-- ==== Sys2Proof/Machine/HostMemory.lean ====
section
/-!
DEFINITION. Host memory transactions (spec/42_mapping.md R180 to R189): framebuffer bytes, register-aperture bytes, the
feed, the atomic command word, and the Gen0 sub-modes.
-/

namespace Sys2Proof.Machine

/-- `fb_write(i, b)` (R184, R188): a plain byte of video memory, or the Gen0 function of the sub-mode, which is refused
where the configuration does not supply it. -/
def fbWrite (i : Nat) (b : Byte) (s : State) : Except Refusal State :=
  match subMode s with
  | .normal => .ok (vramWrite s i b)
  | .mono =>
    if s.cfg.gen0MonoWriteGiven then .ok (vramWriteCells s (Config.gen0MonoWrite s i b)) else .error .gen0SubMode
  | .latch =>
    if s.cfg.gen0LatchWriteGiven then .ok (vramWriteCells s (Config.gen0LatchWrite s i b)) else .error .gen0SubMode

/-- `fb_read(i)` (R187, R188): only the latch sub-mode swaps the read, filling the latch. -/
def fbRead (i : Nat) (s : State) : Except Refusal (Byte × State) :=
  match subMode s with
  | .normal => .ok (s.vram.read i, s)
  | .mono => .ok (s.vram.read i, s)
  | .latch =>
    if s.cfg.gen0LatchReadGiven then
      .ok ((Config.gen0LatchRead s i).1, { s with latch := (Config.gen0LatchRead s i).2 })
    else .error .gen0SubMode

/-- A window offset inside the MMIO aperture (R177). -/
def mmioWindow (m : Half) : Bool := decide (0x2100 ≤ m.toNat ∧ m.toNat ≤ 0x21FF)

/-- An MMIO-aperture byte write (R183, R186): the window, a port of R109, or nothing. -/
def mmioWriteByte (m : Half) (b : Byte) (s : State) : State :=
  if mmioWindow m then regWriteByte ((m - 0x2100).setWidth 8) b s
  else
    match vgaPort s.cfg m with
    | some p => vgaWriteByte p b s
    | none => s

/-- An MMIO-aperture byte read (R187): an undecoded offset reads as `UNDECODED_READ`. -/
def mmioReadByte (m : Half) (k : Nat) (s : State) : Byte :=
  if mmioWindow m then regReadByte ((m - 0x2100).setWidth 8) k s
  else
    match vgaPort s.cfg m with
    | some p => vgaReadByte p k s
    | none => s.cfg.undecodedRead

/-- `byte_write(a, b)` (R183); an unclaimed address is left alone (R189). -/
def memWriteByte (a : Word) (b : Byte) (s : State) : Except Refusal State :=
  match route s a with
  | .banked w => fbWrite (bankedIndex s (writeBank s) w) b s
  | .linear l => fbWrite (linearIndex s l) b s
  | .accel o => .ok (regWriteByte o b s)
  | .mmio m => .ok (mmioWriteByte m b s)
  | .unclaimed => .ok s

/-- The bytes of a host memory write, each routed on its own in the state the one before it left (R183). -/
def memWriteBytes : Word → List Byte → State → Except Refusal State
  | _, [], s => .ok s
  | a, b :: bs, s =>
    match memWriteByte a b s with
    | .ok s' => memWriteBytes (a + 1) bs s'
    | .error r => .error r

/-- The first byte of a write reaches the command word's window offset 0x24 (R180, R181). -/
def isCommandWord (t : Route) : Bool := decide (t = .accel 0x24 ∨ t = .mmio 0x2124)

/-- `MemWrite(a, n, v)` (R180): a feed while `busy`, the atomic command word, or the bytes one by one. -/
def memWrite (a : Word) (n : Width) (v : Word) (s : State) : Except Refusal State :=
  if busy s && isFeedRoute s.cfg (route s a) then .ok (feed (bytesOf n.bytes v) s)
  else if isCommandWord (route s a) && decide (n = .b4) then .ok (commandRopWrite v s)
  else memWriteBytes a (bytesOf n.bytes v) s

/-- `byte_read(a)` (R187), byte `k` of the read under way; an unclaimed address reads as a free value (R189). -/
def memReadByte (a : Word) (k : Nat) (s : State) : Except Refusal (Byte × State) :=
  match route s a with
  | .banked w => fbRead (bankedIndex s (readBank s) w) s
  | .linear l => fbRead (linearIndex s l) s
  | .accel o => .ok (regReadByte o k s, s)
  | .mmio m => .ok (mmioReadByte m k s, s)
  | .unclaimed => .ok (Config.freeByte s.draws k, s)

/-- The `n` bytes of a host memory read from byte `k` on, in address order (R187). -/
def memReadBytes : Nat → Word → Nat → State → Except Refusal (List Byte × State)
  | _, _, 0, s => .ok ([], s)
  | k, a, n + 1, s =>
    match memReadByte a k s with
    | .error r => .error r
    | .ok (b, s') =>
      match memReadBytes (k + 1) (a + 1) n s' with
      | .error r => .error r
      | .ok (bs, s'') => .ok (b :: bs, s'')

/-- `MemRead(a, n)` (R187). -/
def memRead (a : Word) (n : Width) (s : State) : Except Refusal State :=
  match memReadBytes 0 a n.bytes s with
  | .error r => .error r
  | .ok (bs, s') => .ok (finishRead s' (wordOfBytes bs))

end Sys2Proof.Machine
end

○ ○ ○ ○ ○

» Work instruction:
In the records above, find each line that mentions the word "left", and copy it.

» Response:
/-- `byte_write(a, b)` (R183); an unclaimed address is left alone (R189). -/
/-- The bytes of a host memory write, each routed on its own in the state the one before it left (R183). -/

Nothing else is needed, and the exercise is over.